(Saved entries)
+--

-- ==== Sys2Proof/Machine/Codes.lean ====
section
/-! DEFINITION. The numeric codes of 10.8 and the classes of codes and kinds that the rules use. -/

namespace Sys2Proof.Machine

def Ctl.code : Ctl → Nat
  | .config => 0
  | .starting => 1
  | .run => 2
  | .draining => 3
  | .fault => 4

def Kind.code : Kind → Nat
  | .read => 1
  | .write => 2
  | .check => 3
  | .format => 4
  | .retire => 5
  | .seek => 6
  | .recalibrate => 7
  | .mend => 8
  | .lock => 9
  | .unlock => 10
  | .detach => 11

/-- The kind of a code, where the code is 1 to 11 (R11 check 1). -/
def kindOf? : Nat → Option Kind
  | 1 => some .read
  | 2 => some .write
  | 3 => some .check
  | 4 => some .format
  | 5 => some .retire
  | 6 => some .seek
  | 7 => some .recalibrate
  | 8 => some .mend
  | 9 => some .lock
  | 10 => some .unlock
  | 11 => some .detach
  | _ => none

/-- The retired policy of a code; 3 is none (10.7). -/
def policyOf? : Nat → Option Policy
  | 0 => some .take
  | 1 => some .skip
  | 2 => some .stop
  | _ => none

def FinishCode.code : FinishCode → Nat
  | .ok => 0x00
  | .okOneSide => 0x01
  | .staleRead => 0x02
  | .badKind => 0x10
  | .badDrive => 0x11
  | .badRange => 0x12
  | .badBuffer => 0x13
  | .badDesk => 0x14
  | .deskFull => 0x15
  | .notPaired => 0x16
  | .notSingle => 0x17
  | .badStanding => 0x18
  | .noLock => 0x19
  | .pairSplit => 0x1A
  | .pairBusy => 0x1B
  | .late => 0x1C
  | .notReady => 0x20
  | .mediumChanged => 0x21
  | .wrongVolume => 0x22
  | .writeProtected => 0x23
  | .sideAbsent => 0x24
  | .seekError => 0x25
  | .noTrack0 => 0x26
  | .sectorNotFound => 0x27
  | .idCheck => 0x28
  | .dataCheck => 0x29
  | .verifyFailed => 0x2A
  | .retiredFound => 0x2B
  | .offSpeed => 0x2C
  | .memoryError => 0x2D
  | .withdrawn => 0x2E
  | .aborted => 0x2F
  | .stopped => 0x30

def ActionOutcome.code : ActionOutcome → Nat
  | .taken => 0
  | .refused => 1
  | .notPosted => 2
  | .alreadyHeld => 3
  | .notHeld => 4
  | .notStanding => 5
  | .notRunning => 6
  | .badMask => 7
  | .badAction => 8

def ConfigErrorCode.code : ConfigErrorCode → Nat
  | .badBase => 1
  | .driveGeometry => 2
  | .trackOverfull => 3
  | .pairMismatch => 4
  | .pairRecord => 5
  | .splitImage => 6

/-- The fault code that names a failed request (R172). -/
def RequestKind.faultCode : RequestKind → Nat
  | .slotRead => 1
  | .slotWrite => 2
  | .areaRead => 3
  | .presetRead => 4
  | .headerWrite => 5
  | .configWrite => 6
  | .deskWrite => 7
  | .statusWrite => 8
  | .imageWrite => 9

def ChannelState.code : ChannelState → Nat
  | .idle => 0
  | .partnerWait => 1
  | .positioning => 2
  | .trackPass => 3
  | .verifyPass => 4
  | .surveyStep => 5
  | .stopped => 6

def Phase.code : Phase → Nat
  | .idle => 0
  | .far => 1
  | .near => 2
  | .closed => 3

def SurveyMode.code : SurveyMode → Nat
  | .off => 0
  | .once => 1
  | .loop => 2

def DriveState.code : DriveState → Nat
  | .unconfigured => 0
  | .unknown => 1
  | .ready => 2
  | .notReady => 3
  | .offSpeed => 4

def PairMode.code : PairMode → Nat
  | .attached => 0
  | .detached => 1

def sideCode : Side → Nat
  | .A => 0
  | .B => 1

/-- Slot phases (R1). -/
def phaseFree : Nat := 0
def phasePosted : Nat := 1
def phaseQueued : Nat := 2
def phaseRunning : Nat := 3
def phaseStanding : Nat := 4
def phaseFinished : Nat := 5

/-- The served side field: NONE, A, B or BOTH (10.7). -/
def servedCode (s : BySide Bool) : Nat :=
  (if s.a then 1 else 0) + (if s.b then 2 else 0)

/-- The aux function of a code (10.4). -/
def auxOf? : Nat → Option AuxFunction
  | 0 => some .none
  | 1 => some .doorLock
  | 2 => some .inUseLamp
  | 3 => some .twoSidedSense
  | 4 => some .changeSense
  | _ => none

/-- The ready edge mode of a code (10.4). -/
def edgeOf? : Nat → Option EdgeMode
  | 0 => some .none
  | 1 => some .toReady
  | 2 => some .toNotReady
  | 3 => some .both
  | _ => none

/-- The writing kinds of check 5 and R105: WRITE, FORMAT and RETIRE. A MEND writes on one side of a
sector and is treated apart. -/
def Kind.writes : Kind → Bool
  | .write => true
  | .format => true
  | .retire => true
  | _ => false

/-- The kinds that load the head (R107). -/
def Kind.loadsHead : Kind → Bool
  | .read => true
  | .write => true
  | .check => true
  | .format => true
  | .retire => true
  | .mend => true
  | _ => false

/-- The kinds whose sectors are a run from the first sector on (R13, R38). -/
def Kind.hasRun : Kind → Bool
  | .read => true
  | .write => true
  | .check => true
  | .retire => true
  | _ => false

/-- The immediate kinds (R19). -/
def Kind.immediate : Kind → Bool
  | .lock => true
  | .unlock => true
  | .detach => true
  | _ => false

/-- The codes of a sector that could not be served, which carry a fail location (R25). -/
def FinishCode.isMedia : FinishCode → Bool
  | .sectorNotFound => true
  | .idCheck => true
  | .dataCheck => true
  | .verifyFailed => true
  | .retiredFound => true
  | _ => false

/-- The codes that end a standing order (R87). -/
def FinishCode.endsStanding : FinishCode → Bool
  | .mediumChanged => true
  | .withdrawn => true
  | .aborted => true
  | .stopped => true
  | .late => true
  | _ => false

end Sys2Proof.Machine
end

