-- ==== Sys2Proof/Machine/Release.lean ====
section
/-! DEFINITION. How a channel lets go: deselection and the unload timer, release of an order, clean points,
stops, pending failures, and a side failing as a whole (R65, R67, R104, R110, R115 to R118). -/

namespace Sys2Proof.Machine

/-- The timer's start at a deselection (R115). -/
def timerStart (loaded : Bool) (delay : Nat) : Timer :=
  if loaded then (if delay = 0 then .pending else .running delay) else .stopped

/-- HLD at a channel's clean point: it stays up for a selected drive whose record shows the head loaded, and is
dropped where it was raised in a load wait not completed (R110, R116), one that the join gave up for another
track included (log 64). -/
def Engine.keptLoad (e : Engine) (c : Side) : Bool :=
  (e.chan c).headLoad && ((e.chan c).selected.map fun p => (e.drive ⟨c, p⟩).loaded).getD true

/-- The channel deselects its drive: the sample run and the period end, the unload timer starts unless
the selection was a survey step's, and the status record is written (R104, R115, R145, R150, R153). A
load wait not completed drops HLD (R110, R116). -/
def Engine.deselect (x : Front) (e : Engine) (c : Side) (survey : Bool) (notice : Option Notice) : Engine :=
  let ch := e.chan c
  match ch.selected with
  | none => e
  | some p =>
    let d : Drive := ⟨c, p⟩
    let e := e.setChan c
      { ch with
        selected := none, writeGate := false, writeData := [], headLoad := e.keptLoad c }
    let e := if survey then e else e.setTimer d (timerStart (e.drive d).loaded (x.record d).unload)
    let k := e.drive d
    (e.setDrive d { k with sampleRun := 0, lastSample := none, timing := false }).writeStatus x d notice

/-- The channel's record of an order and of its track is given up; its buffers keep their bytes (R103,
R142). -/
def Channel.letGo (ch : Channel) : Channel :=
  { ch with
    order := none, run := Run.none, positioning := Positioning.none, act := .none, stopping := false,
    heldFailure := none, selectedWell := false, transfers := [], deferred := none,
    buffers := ⟨{ ch.buffers.a with use := .free }, { ch.buffers.b with use := .free }⟩ }

/-- The channel gives up what it has in hand and enters IDLE (R102, R116). -/
def Engine.toIdle (x : Front) (e : Engine) (c : Side) : Engine :=
  (e.updChan c Channel.letGo).enter x c .idle

/-- The channel releases its order; the run ends when no other channel holds it (R65, R116). -/
def Engine.release (x : Front) (e : Engine) (c : Side) : Engine :=
  match (e.chan c).order with
  | none => ((e.deselect x c false none).toIdle x c)
  | some slot =>
    let e := (e.deselect x c false none).toIdle x c
    if (e.chan c.other).order = some slot then e else e.endRun x slot

/-- What a channel does by waiting, with no field, step or track in hand (R116). -/
def Act.waits : Act → Bool
  | .none => true
  | .settling => true
  | .loading => true
  | .confirming _ => true
  | .holding => true
  | .seeking => true
  | .awaitIndex => true
  | .selecting => false
  | .stepping _ => false
  | .reading _ _ _ _ => false
  | .writing _ _ => false
  | .formatting _ => false
  | .surveying _ _ => false
  | .ending => false

/-- The channel only waits, and makes no unload touch: the clean point of R116 has come. -/
def Channel.waits (ch : Channel) : Bool := ch.act.waits && ch.touch.isNone

/-- A good sector in a buffer is still on its way to memory: it is copied before the channel releases
(R116). -/
def Channel.copying (ch : Channel) : Bool := ch.transfers.any Transfer.toHost

/-- A channel that has come to its clean point with a copy on its way waits for nothing else: it begins no
field and no step, and drops the HLD of a load wait (R116, R117). -/
def Engine.rest (e : Engine) (c : Side) : Engine :=
  e.updChan c fun ch => { ch with act := .none, headLoad := e.keptLoad c }

/-- A channel asked to stop does so at its clean point, after the copies still on their way (R116, R117). -/
def Engine.tryClean (x : Front) (e : Engine) (c : Side) : Engine :=
  if (e.chan c).stopping && (e.chan c).waits then
    if (e.chan c).copying then e.rest c else e.release x c
  else e

/-- One channel, if it holds the order, is asked to stop. -/
def Engine.stopChannel (x : Front) (e : Engine) (c : Side) (slot : Nat) : Engine :=
  if (e.chan c).order = some slot then
    (e.updChan c fun ch => { ch with stopping := true }).tryClean x c
  else e

/-- Every channel running an order is asked to stop at its next clean point (R117). -/
def Engine.stopOrder (x : Front) (e : Engine) (slot : Nat) : Engine :=
  (e.stopChannel x .A slot).stopChannel x .B slot

/-- The channel waiting for a BOUND-WAIT order is released: one that has not yet begun simply forgets it,
the other returns to IDLE at its next clean point (R53, R114). -/
def Engine.freeWaiter (x : Front) (e : Engine) (c : Side) (slot : Nat) : Engine :=
  if (e.chan c).order ≠ some slot then e
  else if (e.chan c).deferred = some .partnerWait then
    e.updChan c fun ch => { ch with order := none, deferred := none, act := .none }
  else
    (e.updChan c fun ch => { ch with order := none, stopping := true }).tryClean x c

/-- An order that waits is finished at once, and a channel in PARTNER_WAIT for it is released (R20, R27 to
R29, R98). -/
def Engine.finishWaiting (x : Front) (e : Engine) (slot : Nat) (code : FinishCode) (late : Bool) : Engine :=
  match e.order? slot with
  | none => e
  | some o =>
    let e := e.decideFinish x slot code late
    match o.waiter with
    | none => e
    | some c => e.freeWaiter x c slot

/-- A failure is recorded as the order's pending finish, the first one standing, and the channels running
the order stop (R67, R69, R141). -/
def Engine.setPending (x : Front) (e : Engine) (slot : Nat) (code : FinishCode) (pl : Place) : Engine :=
  (e.updOrder slot fun o =>
    { o with pendingCode := if o.pendingCode.isSome then o.pendingCode else some (code, pl) }).stopOrder x slot

/-- No place: for codes that carry no fail location. -/
def Place.origin : Place := { cylinder := 0, surface := 0, sector := 0 }

/-- A report on one sector of a mirrored order reaches the pair manager (R66 to R72). -/
def Engine.resolve (x : Front) (e : Engine) (slot i : Nat) : Engine :=
  match e.order? slot with
  | none => e
  | some o =>
    match e.resolveOnce x slot i false with
    | (e, none) => e
    | (e, some code) => e.setPending x slot code (o.place x i)

/-- Every sector of an order is put to the pair manager, in logical order (R69). -/
def Engine.resolveAll (x : Front) (e : Engine) (slot : Nat) : Engine :=
  match e.order? slot with
  | none => e
  | some o => (List.range (o.sectorCount x)).foldl (fun e i => e.resolve x slot i) e

/-- An entry not yet done is failed with a code, whatever code it had failed with before (R65); one that is
written and not yet verified is not done (log 28). -/
def Entry.failWith (code : FinishCode) : Entry → Entry
  | .done => .done
  | .failed _ => .failed code
  | .notBegun => .failed code
  | .copying => .failed code
  | .written => .failed code

/-- Every sector of a side not yet done is marked failed (R65). -/
def Order.failEntries (o : Order) (c : Side) (code : FinishCode) : Order :=
  { o with progress := o.progress.set c ((o.progress.get c).map (Entry.failWith code)) }

/-- The sectors of a mirrored READ whose good copies on this side are still on their way to memory: the
copies are given up when the side fails as a whole (R118; log 19). A copy of such a sector that the other side
has read later and discarded (R66) is not taken up again (log 19). -/
def Order.copiesOpen (x : Front) (o : Order) (c : Side) : List Nat :=
  if o.mirrored && o.kind == .read then
    (List.range (o.sectorCount x)).filter fun i => o.entry c i == .copying
  else []

/-- Sectors passed over because the other side had them are wanted again (R66; log 19). -/
def Item.wantAgain (opened : List Nat) (it : Item) : Item :=
  if it.st = .withdrawn ∧ it.pos ∈ opened then { it with st := .wanted, pulses := 0, badId := false } else it

/-- A side fails as a whole, and its channel releases the order (R65, R118). A ONE order, and a PAIR order
on the kept side alone, ends with the code; a MEND ends; a mirrored order goes on on the other side. A
mirrored READ's copies in flight are given up; the sectors the other side had passed over are wanted again,
those it had read and discarded are not (log 19). -/
def Engine.failSide (x : Front) (e : Engine) (c : Side) (code : FinishCode) : Engine :=
  match (e.chan c).order with
  | none => e
  | some slot =>
    let e := e.updChan c fun ch =>
      { ch with
        act := .ending, writeGate := false, writeData := [], transfers := [] }
    let opened := ((e.order? slot).map fun o => o.copiesOpen x c).getD []
    let e : Engine :=
      if (e.chan c.other).order = some slot then
        e.updChan c.other fun ch =>
          { ch with run := { ch.run with items := ch.run.items.map (Item.wantAgain opened) } }
      else e
    let e : Engine := e.updOrder slot fun o =>
      let o := o.failEntries c code
      { o with sideFailure := o.sideFailure.set c ((o.sideFailure.get c).or (some code)) }
    let e : Engine :=
      match e.order? slot with
      | none => e
      | some o =>
        if o.kind = .mend then e.setPending x slot code Place.origin
        else if o.mirrored then
          if o.kind = .seek ∨ o.kind = .recalibrate then e else e.resolveAll x slot
        else e.setPending x slot code Place.origin
    e.release x c

/-- The head of a drive unloads (R115): the record follows, and the lamp with it. -/
def Engine.headUnloaded (x : Front) (e : Engine) (d : Drive) : Engine :=
  e.updDrive x d fun k => { k with loaded := false }

end Sys2Proof.Machine
end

+--

WHAT TO WORK ON =
In the entries above, the lines between the one holding "let e := if" and the one holding "k with sampleRun", inclusive, are to be printed exactly as written, and those alone.

COMPLETED TASK =
    let e := if survey then e else e.setTimer d (timerStart (e.drive d).loaded (x.record d).unload)
    let k := e.drive d
    (e.setDrive d { k with sampleRun := 0, lastSample := none, timing := false }).writeStatus x d notice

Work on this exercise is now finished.